Yeah, it would have been truly bizarre to charge Hinckley here. Indeed, I’d argue that, as a matter of justice, the shootings of Reagan, Brady, McCarthy, and Delhanty were a single event and should only be tryable once. There’s no theory of case that I can think of that makes them separate acts. (They’d obviously be multiple counts; I’m just saying the state should just get a single bite at the apple.)
Those are fine arguments for a statute of limitations, which we don’t have for murder, but not for this. There may be other good reasons for the “year and a day” rule (there is no way to be certain, with no reasonable doubt, that the death was caused by the injuries, etc), but this isn’t it.
@James Joyner: Certainly the shootings were a single event (per shooting) and Mr. Hinkley was tried for that, and found not guilty by reason of insanity. It would be bizarre to go back now, and retry him for the shooting itself. The intervening years have done nothing to change his mental state many years ago.
Had he been found guilty, though, I don’t think it would be nearly as bizarre to try him again for murder.
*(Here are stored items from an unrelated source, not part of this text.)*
-- ==== Sys2Proof/Machine/Parts.lean ====
section
/-! DEFINITION. The parts of the state: the register file (10 sections 1 to 3), the interrupt state (10 section
4), the timer (10 section 5) and the PPU registers (10 section 6), and how memory and the pixel buffer are held. -/

namespace Sys2Proof.Machine

/-- The four flags; `F` is their byte view, so its low nibble is 0 by construction (10 R21, log 15). -/
structure Flags where
  /-- Zero, `F[7]` (10 R30). -/
  z : Bool
  /-- Subtract, `F[6]` (10 R31). -/
  n : Bool
  /-- Half-carry, `F[5]` (10 R32). -/
  h : Bool
  /-- Carry, `F[4]` (10 R33). -/
  c : Bool
  deriving DecidableEq, Repr

/-- The register file (10 R20 to R24). -/
structure Regs where
  a : Byte
  f : Flags
  b : Byte
  c : Byte
  d : Byte
  e : Byte
  h : Byte
  l : Byte
  sp : Word
  pc : Word
  deriving DecidableEq, Repr

/-- The pending-enable counter, values 0, 1 and 2 (10 R37). -/
abbrev ImeDelay := Fin 3

/-- The interrupt state (10 R36 to R40). -/
structure Irq where
  /-- `IME` (10 R36). -/
  ime : Bool
  /-- `ime_delay` (10 R37). -/
  imeDelay : ImeDelay
  /-- `halted` (10 R38). -/
  halted : Bool
  /-- `IE`, all eight bits stored (10 R39). -/
  enable : Byte
  /-- `IF[4:0]` (10 R40). -/
  request : BitVec 5
  deriving DecidableEq, Repr

/-- The timer (10 R41 to R45). -/
structure Timer where
  /-- `DIV` (10 R41). -/
  div : Byte
  /-- `div_acc` (10 R42). -/
  divAcc : Nat
  /-- `TIMA` (10 R43). -/
  tima : Byte
  /-- `tima_acc` (10 R44). -/
  timaAcc : Nat
  /-- `TMA` (10 R45). -/
  tma : Byte
  /-- `TAC[2:0]` (10 R45). -/
  tac : BitVec 3
  /-- `req_timer` (10 R45). -/
  reqTimer : Bool
  deriving DecidableEq, Repr

/-- The PPU modes (10 R56). -/
inductive PpuMode where
  | hblank | vblank | oamScan | pixelTransfer
  deriving DecidableEq, Repr

/-- The PPU registers (10 R47 to R57). -/
structure Ppu where
  /-- `LCDC` (10 R47). -/
  lcdc : Byte
  /-- `stat_arm`, bits 6 to 3 of `STAT`: HBlank, VBlank, OAM-Scan, line-compare from bit 0 up (10 R48). -/
  statArm : BitVec 4
  /-- `SCY` (10 R49). -/
  scy : Byte
  /-- `SCX` (10 R49). -/
  scx : Byte
  /-- `LY`, an integer 0 to 153 (10 R50). -/
  ly : Nat
  /-- `LYC` (10 R51). -/
  lyc : Byte
  /-- `BGP` (10 R53). -/
  bgp : Byte
  /-- `OBP0` (10 R54). -/
  obp0 : Byte
  /-- `OBP1` (10 R54). -/
  obp1 : Byte
  /-- `WY` (10 R55). -/
  wy : Byte
  /-- `WX` (10 R55). -/
  wx : Byte
  /-- `mode` (10 R56). -/
  mode : PpuMode
  /-- `dot`, an integer 0 to 455 (10 R56). -/
  dot : Nat
  /-- `req_vblank` (10 R57). -/
  reqVblank : Bool
  /-- `req_stat` (10 R57). -/
  reqStat : Bool
  deriving DecidableEq, Repr

/-- Memory: (storage address, byte) pairs in one canonical form, see `Memory.wf` in Machine/Memory.lean. -/
abbrev Memory := List Host.Cell

/-- The pixel buffer: (line, its 160 pixels) pairs in one canonical form, see `PixelBuffer.wf` there. -/
abbrev PixelBuffer := List (Nat × List Rgb)

end Sys2Proof.Machine
end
The only question before the court would be whether the injuries sustained in the shooting actually caused Mr. Brady’s death. Everything else has already been settled before the court.
It wouldn’t be another bite at the apple, it would be a bite slightly further up the apple tree (the apple metaphor doesn’t really work here)
And… What a waste of money it would be. There is nothing now that will affect his incarceration in any way.
@Gustopher:
Agreed.
This seems like a pretty straight forward application of the common law “Year and a day” rule.